Therapy of Distance
In the modern world, does distance matter? I think the answer is "yes" - but distance is now measured in time, not miles.
In 1976, the year of America’s bicentennial, Daniel J. Boorstin, the Librarian of Congress and long-time social commentator, gave a series of lectures that were published later that year. I read this collection around 1980 and one of his lectures, the one titled “The Therapy of Distance” stuck with me.
In this lecture Boorstin advanced the idea that geography – specifically the Atlantic Ocean, helped launch “a novel experiment in democracy that grew as the American colonies expanded.”
Interestingly, during the time the colonists were building settlements, the people of Ireland were contemplating independence as well, but being separated by only a few miles of water did not have the advantage three thousand miles of oceans, storms and wind provided the English Colonies in the New World.
Boorstin wrote:
“While Cromwell’s army could master next-door Ireland, neither he nor his successors could effectively assert the power of the English Parliament over the transatlantic Americans. Three thousand miles of ocean accomplished what could not be accomplished by a thousand years of history. The Atlantic Ocean proved a more effective advocate than all the constitutional lawyers of Ireland.”
When the Pilgrims landed at Plymouth Rock, they did so by error of navigation and a spate of bad weather. They “had intended to settle at the mouth of the Hudson River, which was still well within the Virginia Company’s northern boundaries.”
But they missed their mark.
Their right “to settle in the New World came from a patent that they had received from the Virginia Company of London, who authorized them to establish ‘a particular plantation’ wherever they wished within the domain of the company.”
If they had landed where intended, they would have had a pre-ordained government, specified in their patent from the Virginia Company and would have had no need for a new instrument of government, which originated in the form of the Mayflower Compact, “the primary document of self-government in the British colonies in North America.”

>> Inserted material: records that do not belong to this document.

-- ==== Sys2Proof/Laws/ExecCopyPoint.lean ====
section
/-! SUPPORT. Each command of Machine/CopyPoint.lean runs, and what it keeps. -/

set_option linter.all false
set_option Elab.async false

namespace Sys2Proof.Machine

theorem execCopyPoint_keeps (t : State) : ∃ u, execCopyPoint t = .next u ∧ Ev 0x401000c00e0c896 t u := by
  refine ⟨_, rfl, ?_⟩
  try dsimp only
  repeat' first
    | (with_reducible first
        | exact Ev.refl _ _ | intro _ | refine Ev.ite ?_ ?_ | refine State.dutyPoint_ev ?_ | refine State.pairJudge_ev ?_
        | refine State.standbyPoint_ev ?_ | refine Ev.whenUp ?_ ?_)
    | dsimp only | split

end Sys2Proof.Machine
end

I was considering this in the context of our modern world and how technology has reduced the impact of physical distance and wondered if distance mattered anymore.

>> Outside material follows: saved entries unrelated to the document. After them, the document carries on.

-- ==== Sys2Proof/Laws/ExecRing.lean ====
section
/-! SUPPORT. Each command of Machine/Ring.lean runs, and what it keeps. -/

set_option linter.all false
set_option Elab.async false

namespace Sys2Proof.Machine

theorem execRingEnable_keeps (t : State) : ∃ u, execRingEnable t = .next u ∧ Ev 0x800000 t u := by
  refine ⟨_, rfl, ?_⟩
  try dsimp only
  repeat' first
    | (with_reducible first
        | exact Ev.refl _ _ | intro _ | refine Ev.ite ?_ ?_ | refine State.ringEnable_ev ?_ | refine Ev.whenUp ?_ ?_)
    | dsimp only | split

theorem execRingDisable_keeps (t : State) : ∃ u, execRingDisable t = .next u ∧ Ev 0x10000800800000 t u := by
  refine ⟨_, rfl, ?_⟩
  try dsimp only
  repeat' first
    | (with_reducible first
        | exact Ev.refl _ _ | intro _ | refine Ev.ite ?_ ?_ | refine State.ringDisable_ev ?_ | refine Ev.whenUp ?_ ?_)
    | dsimp only | split

theorem execRingRejoin_keeps (t : State) : ∃ u, execRingRejoin t = .next u ∧ Ev 0x800000 t u := by
  refine ⟨_, rfl, ?_⟩
  try dsimp only
  repeat' first
    | (with_reducible first
        | exact Ev.refl _ _ | intro _ | refine Ev.ite ?_ ?_ | refine State.ringRejoin_ev ?_ | refine Ev.whenUp ?_ ?_)
    | dsimp only | split

theorem execRingClearCount_keeps (t : State) : ∃ u, execRingClearCount t = .next u ∧ Ev 0x10000000000000 t u := by
  refine ⟨_, rfl, ?_⟩
  try dsimp only
  repeat' first
    | (with_reducible first
        | exact Ev.refl _ _ | intro _ | refine Ev.ite ?_ ?_ | refine State.ringClearCounts_ev ?_ | refine Ev.whenUp ?_ ?_)
    | dsimp only | split

theorem execRingForeignFrame_keeps (t : State) : ∃ u, execRingForeignFrame t = .next u ∧ Ev 0x10000000000000 t u := by
  refine ⟨_, rfl, ?_⟩
  try dsimp only
  repeat' first
    | (with_reducible first
        | exact Ev.refl _ _ | intro _ | refine Ev.ite ?_ ?_ | refine Ev.bump ?_ 20 (by decide) | refine Ev.whenUp ?_ ?_)
    | dsimp only | split

theorem execUnknownTypeFrame_keeps (onB : Bool) (fcs : Bool) (f : List (BitVec 8)) (t : State) : ∃ u, execUnknownTypeFrame onB fcs f t = .next u ∧ Ev 0x10000800804004 t u := by
  refine ⟨_, rfl, ?_⟩
  try dsimp only
  repeat' first
    | (with_reducible first
        | exact Ev.refl _ _ | intro _ | refine Ev.ite ?_ ?_ | refine State.ringRx_ev ?_)
    | dsimp only | split

theorem execBeaconTx_keeps (t : State) : ∃ u, execBeaconTx t = .next u ∧ Ev 0x10000800804004 t u := by
  refine ⟨_, rfl, ?_⟩
  try dsimp only
  repeat' first
    | (with_reducible first
        | exact Ev.refl _ _ | intro _ | refine Ev.ite ?_ ?_ | refine State.judgeCycle_ev ?_ | refine State.originate_ev ?_
        | refine Ev.modRing ?_ | refine Ev.whenUp ?_ ?_)
    | dsimp only | split

theorem execBeaconRx_keeps (onB : Bool) (fcs : Bool) (f : List (BitVec 8)) (res : Nat) (late : Nat) (t : State) : ∃ u, execBeaconRx onB fcs f res late t = .next u ∧ Ev 0x10000800804006 t u := by
  refine ⟨_, rfl, ?_⟩
  try dsimp only
  repeat' first
    | (with_reducible first
        | exact Ev.refl _ _ | intro _ | refine Ev.ite ?_ ?_ | refine State.acceptBeacon_ev ?_ | refine State.ringRx_ev ?_
        | refine Ev.modRing ?_)
    | dsimp only | split

theorem execLinkevtRx_keeps (onB : Bool) (fcs : Bool) (f : List (BitVec 8)) (t : State) : ∃ u, execLinkevtRx onB fcs f t = .next u ∧ Ev 0x10000800804004 t u := by
  refine ⟨_, rfl, ?_⟩
  try dsimp only
  repeat' first
    | (with_reducible first
        | exact Ev.refl _ _ | intro _ | refine Ev.ite ?_ ?_ | refine State.ringDecide_ev ?_ | refine State.ringTake_ev ?_ ?_)
    | dsimp only | split

theorem execRingLinkChange_keeps (onB : Bool) (lk : Bool) (t : State) : ∃ u, execRingLinkChange onB lk t = .next u ∧ Ev 0x10000800804004 t u := by
  refine ⟨_, rfl, ?_⟩
  try dsimp only
  repeat' first
    | (with_reducible first
        | exact Ev.refl _ _ | intro _ | refine Ev.ite ?_ ?_ | refine State.originateOn_ev ?_ | refine State.ringDecide_ev ?_
        | refine State.ringEvt_ev ?_ | refine Ev.modRing ?_ | refine Ev.whenUp ?_ ?_)
    | dsimp only | split

theorem execPdelayTx_keeps (t : State) : ∃ u, execPdelayTx t = .next u ∧ Ev 0x800004 t u := by
  refine ⟨_, rfl, ?_⟩
  try dsimp only
  repeat' first
    | (with_reducible first
        | exact Ev.refl _ _ | intro _ | refine Ev.ite ?_ ?_ | refine State.originateOn_ev ?_ | refine Ev.modRing ?_
        | refine Ev.whenUp ?_ ?_)
    | dsimp only | split

theorem execPdelayReqRx_keeps (onB : Bool) (fcs : Bool) (f : List (BitVec 8)) (late : Nat) (t : State) : ∃ u, execPdelayReqRx onB fcs f late t = .next u ∧ Ev 0x10000800804004 t u := by
  refine ⟨_, rfl, ?_⟩
  try dsimp only
  repeat' first
    | (with_reducible first
        | exact Ev.refl _ _ | intro _ | refine Ev.ite ?_ ?_ | refine State.originateOn_ev ?_ | refine State.ringRx_ev ?_)
    | dsimp only | split

theorem execPdelayRespRx_keeps (onB : Bool) (fcs : Bool) (f : List (BitVec 8)) (late : Nat) (t : State) : ∃ u, execPdelayRespRx onB fcs f late t = .next u ∧ Ev 0x10000800804006 t u := by
  refine ⟨_, rfl, ?_⟩
  try dsimp only
  repeat' first
    | (with_reducible first
        | exact Ev.refl _ _ | intro _ | refine Ev.ite ?_ ?_ | refine meanDelay_ev ?_ | refine State.ringRx_ev ?_
        | refine Ev.modRing ?_ | refine Ev.put ?_ 20 (by decide))
    | dsimp only | split

theorem execGroupPeriodStart_keeps (g : Fin 16) (t : State) : ∃ u, execGroupPeriodStart g t = .next u ∧ Ev 0x12000800804004 t u := by
  refine ⟨_, rfl, ?_⟩
  try dsimp only
  repeat' first
    | (with_reducible first
        | exact Ev.refl _ _ | intro _ | refine Ev.ite ?_ ?_ | refine State.droopUpdate_ev ?_ | refine State.enterDroop_ev ?_
        | refine State.modGrp_ev ?_ | refine State.originate_ev ?_ | refine Ev.whenUp ?_ ?_ | refine Ev.foldl ?_ _ ?_)
    | dsimp only | split

theorem execAvailRx_keeps (onB : Bool) (fcs : Bool) (f : List (BitVec 8)) (t : State) : ∃ u, execAvailRx onB fcs f t = .next u ∧ Ev 0x10000800804004 t u := by
  refine ⟨_, rfl, ?_⟩
  try dsimp only
  repeat' first
    | (with_reducible first
        | exact Ev.refl _ _ | intro _ | refine Ev.ite ?_ ?_ | refine State.modGrp_ev ?_ | refine State.ringTake_ev ?_ ?_)
    | dsimp only | split

theorem execShareRx_keeps (onB : Bool) (fcs : Bool) (f : List (BitVec 8)) (t : State) : ∃ u, execShareRx onB fcs f t = .next u ∧ Ev 0x12000800804004 t u := by
  refine ⟨_, rfl, ?_⟩
  try dsimp only
  repeat' first
    | (with_reducible first
        | exact Ev.refl _ _ | intro _ | refine Ev.ite ?_ ?_ | refine State.applyShare_ev ?_ | refine State.modGrp_ev ?_
        | refine State.ringTake_ev ?_ ?_ | refine Ev.put ?_ 20 (by simp only [ GRP_STAT, GRP_STAT_QUORATE]; omega))
    | dsimp only | split

theorem execSharePoint_keeps (g : Fin 16) (t : State) : ∃ u, execSharePoint g t = .next u ∧ Ev 0x12000800804006 t u := by
  refine ⟨_, rfl, ?_⟩
  try dsimp only
  repeat' first
    | (with_reducible first
        | exact Ev.refl _ _ | intro _ | refine Ev.ite ?_ ?_ | refine State.leadPoint_ev ?_ | refine State.modGrp_ev ?_
        | refine State.startLead_ev ?_ | refine Ev.whenUp ?_ ?_)
    | dsimp only | split

theorem execSysPing_keeps (onB : Bool) (fcs : Bool) (f : List (BitVec 8)) (t : State) : ∃ u, execSysPing onB fcs f t = .next u ∧ Ev 0x10000800804104 t u := by
  refine ⟨_, rfl, ?_⟩
  try dsimp only
  repeat' first
    | (with_reducible first
        | exact Ev.refl _ _ | intro _ | refine Ev.ite ?_ ?_ | refine State.sysAnswer_ev ?_ | refine State.sysReq_ev ?_ ?_)
    | dsimp only | split

theorem execSysMail_keeps (onB : Bool) (fcs : Bool) (f : List (BitVec 8)) (t : State) : ∃ u, execSysMail onB fcs f t = .next u ∧ Ev 0x10000800804104 t u := by
  refine ⟨_, rfl, ?_⟩
  try dsimp only
  repeat' first
    | (with_reducible first
        | exact Ev.refl _ _ | intro _ | refine Ev.ite ?_ ?_ | refine State.rxRecord_ev ?_ | refine State.sysAnswer_ev ?_
        | refine State.sysReq_ev ?_ ?_)
    | (rename_i hq; exact State.rxRecord_ev hq (Ev.refl _ _)) | dsimp only | split

theorem execSysQuery_keeps (onB : Bool) (fcs : Bool) (f : List (BitVec 8)) (t : State) : ∃ u, execSysQuery onB fcs f t = .next u ∧ Ev 0x10000800804104 t u := by
  refine ⟨_, rfl, ?_⟩
  try dsimp only
  repeat' first
    | (with_reducible first
        | exact Ev.refl _ _ | intro _ | refine Ev.ite ?_ ?_ | refine State.rxRecord_ev ?_ | refine State.sysAnswer_ev ?_
        | refine State.sysReq_ev ?_ ?_ | refine Ev.modRing ?_)
    | (rename_i hq; exact State.rxRecord_ev hq (Ev.refl _ _)) | dsimp only | split

theorem execSysUnknownCommand_keeps (onB : Bool) (fcs : Bool) (f : List (BitVec 8)) (t : State) : ∃ u, execSysUnknownCommand onB fcs f t = .next u ∧ Ev 0x10000800804104 t u := by
  refine ⟨_, rfl, ?_⟩
  try dsimp only
  repeat' first
    | (with_reducible first
        | exact Ev.refl _ _ | intro _ | refine Ev.ite ?_ ?_ | refine State.sysAnswer_ev ?_ | refine State.sysReq_ev ?_ ?_)
    | dsimp only | split

theorem execSysRespRx_keeps (onB : Bool) (fcs : Bool) (f : List (BitVec 8)) (t : State) : ∃ u, execSysRespRx onB fcs f t = .next u ∧ Ev 0x10000800804004 t u := by
  refine ⟨_, rfl, ?_⟩
  try dsimp only
  repeat' first
    | (with_reducible first
        | exact Ev.refl _ _ | intro _ | refine Ev.ite ?_ ?_ | refine State.rxGetD_ev ?_ | refine State.nakRx_ev ?_
        | refine State.ringTake_ev ?_ ?_ | refine State.rxRecord_ev ?_)
    | dsimp only | split

theorem execQueryTimeout_keeps (osrc : BitVec 12) (tid : BitVec 16) (t : State) : ∃ u, execQueryTimeout osrc tid t = .next u ∧ Ev 0x10000800800004 t u := by
  refine ⟨_, rfl, ?_⟩
  try dsimp only
  repeat' first
    | (with_reducible first
        | exact Ev.refl _ _ | intro _ | refine Ev.ite ?_ ?_ | refine State.sysAnswer_ev ?_ | refine Ev.modRing ?_
        | refine Ev.whenUp ?_ ?_)
    | dsimp only | split

theorem execRingTxPush_keeps (w : Word) (t : State) : ∃ u, execRingTxPush w t = .next u ∧ Ev 0x10000800800004 t u := by
  refine ⟨_, rfl, ?_⟩
  try dsimp only
  repeat' first
    | (with_reducible first
        | exact Ev.refl _ _ | intro _ | refine Ev.ite ?_ ?_ | refine State.txPush_ev ?_ | refine Ev.whenUp ?_ ?_)
    | dsimp only | split

theorem execRingRxPop_keeps (t : State) : ∃ u, execRingRxPop t = .next u ∧ Ev 0x800008 t u := by
  refine ⟨_, rfl, ?_⟩
  try dsimp only
  repeat' first
    | (with_reducible first
        | exact Ev.refl _ _ | intro _ | refine Ev.ite ?_ ?_ | refine State.ringPop_ev ?_ | refine Ev.setRdata ?_
        | refine Ev.whenUp ?_ ?_)
    | dsimp only | split

theorem execRingListenTimeout_keeps (t : State) : ∃ u, execRingListenTimeout t = .next u ∧ Ev 0x10000800800004 t u := by
  refine ⟨_, rfl, ?_⟩
  try dsimp only
  repeat' first
    | (with_reducible first
        | exact Ev.refl _ _ | intro _ | refine Ev.ite ?_ ?_ | refine State.ringTo_ev ?_ | refine txDrain_ev ?_
        | refine Ev.modRing ?_ | refine Ev.whenUp ?_ ?_)
    | dsimp only | split

theorem execBeaconLossTimeout_keeps (t : State) : ∃ u, execBeaconLossTimeout t = .next u ∧ Ev 0x800000 t u := by
  refine ⟨_, rfl, ?_⟩
  try dsimp only
  repeat' first
    | (with_reducible first
        | exact Ev.refl _ _ | intro _ | refine Ev.ite ?_ ?_ | refine Ev.modRing ?_ | refine Ev.whenUp ?_ ?_)
    | dsimp only | split

theorem execElectionTimeout_keeps (t : State) : ∃ u, execElectionTimeout t = .next u ∧ Ev 0x10000800800000 t u := by
  refine ⟨_, rfl, ?_⟩
  try dsimp only
  repeat' first
    | (with_reducible first
        | exact Ev.refl _ _ | intro _ | refine Ev.ite ?_ ?_ | refine State.ringTo_ev ?_ | refine Ev.modRing ?_
        | refine Ev.whenUp ?_ ?_)
    | dsimp only | split

theorem execFseqRecordLapse_keeps (src : BitVec 12) (t : State) : ∃ u, execFseqRecordLapse src t = .next u ∧ Ev 0x800000 t u := by
  refine ⟨_, rfl, ?_⟩
  try dsimp only
  repeat' first
    | (with_reducible first
        | exact Ev.refl _ _ | intro _ | refine Ev.ite ?_ ?_ | refine Ev.modRing ?_ | refine Ev.whenUp ?_ ?_)
    | dsimp only | split

end Sys2Proof.Machine
end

Then I realized “distance” can also be measured in units of time. While we have increased the velocity of our world, there are still some processes that, in comparison, move at glacial speed.
Think of our judicial system.
In the past, court decisions moved slowly through the initial trial, the appeals process and on to the Supreme Court. It was a slow and laborious process in the days when documents traveled from point to point on horseback. The era of planes, trains, automobiles, and the Internet sped document transfer, literally to the speed of light – but the old, constitutionally prescribed processes remained.

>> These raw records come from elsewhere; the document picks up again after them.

-- ==== Sys2Proof/Laws/ExecViews.lean ====
section
/-! SUPPORT. Each command of Machine/Views.lean runs, and what it keeps. -/

set_option linter.all false
set_option Elab.async false

namespace Sys2Proof.Machine

theorem execReg64LowRead_keeps (ten : Fin 8) (port : Fin 6) (a : Nat) (t : State) : ∃ u, execReg64LowRead ten port a t = .next u ∧ Ev 0x18 t u := by
  refine ⟨_, rfl, ?_⟩
  try dsimp only
  repeat' first
    | (with_reducible first
        | exact Ev.refl _ _ | intro _ | refine Ev.ite ?_ ?_ | refine State.low64Read_ev ?_ | refine Ev.setRdata ?_
        | refine Ev.whenUp ?_ ?_)
    | dsimp only | split

end Sys2Proof.Machine
end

It often takes years for a lawsuit to be filed, a state level court rendering a decision and then for that decision to make its way through the appeals process and then to SCOTUS, and then the Black Robes must decide whether to hear it or not.
Democrats have mastered the technique of using that time lag to implement policies. They know that by the time the challenges are completed, even if the final decision does not go their way, they will achieve most, if not all, of their policy objectives.
The distance that prevents defeat of their policies in this case is time.
The therapy of distance is still a thing, it is just the distance is now measured in ticks of a clock instead of time.
If you are interested, the lecture Boorstin gave is here. I highly recommend it, it is well worth a read.



Many of Boorstin's writings are worthy reads. 'The Americans: The colonial experience' in particular reset my perception of why the 'American' experiment succeeded when I first read it years ago. Thx for the reminder.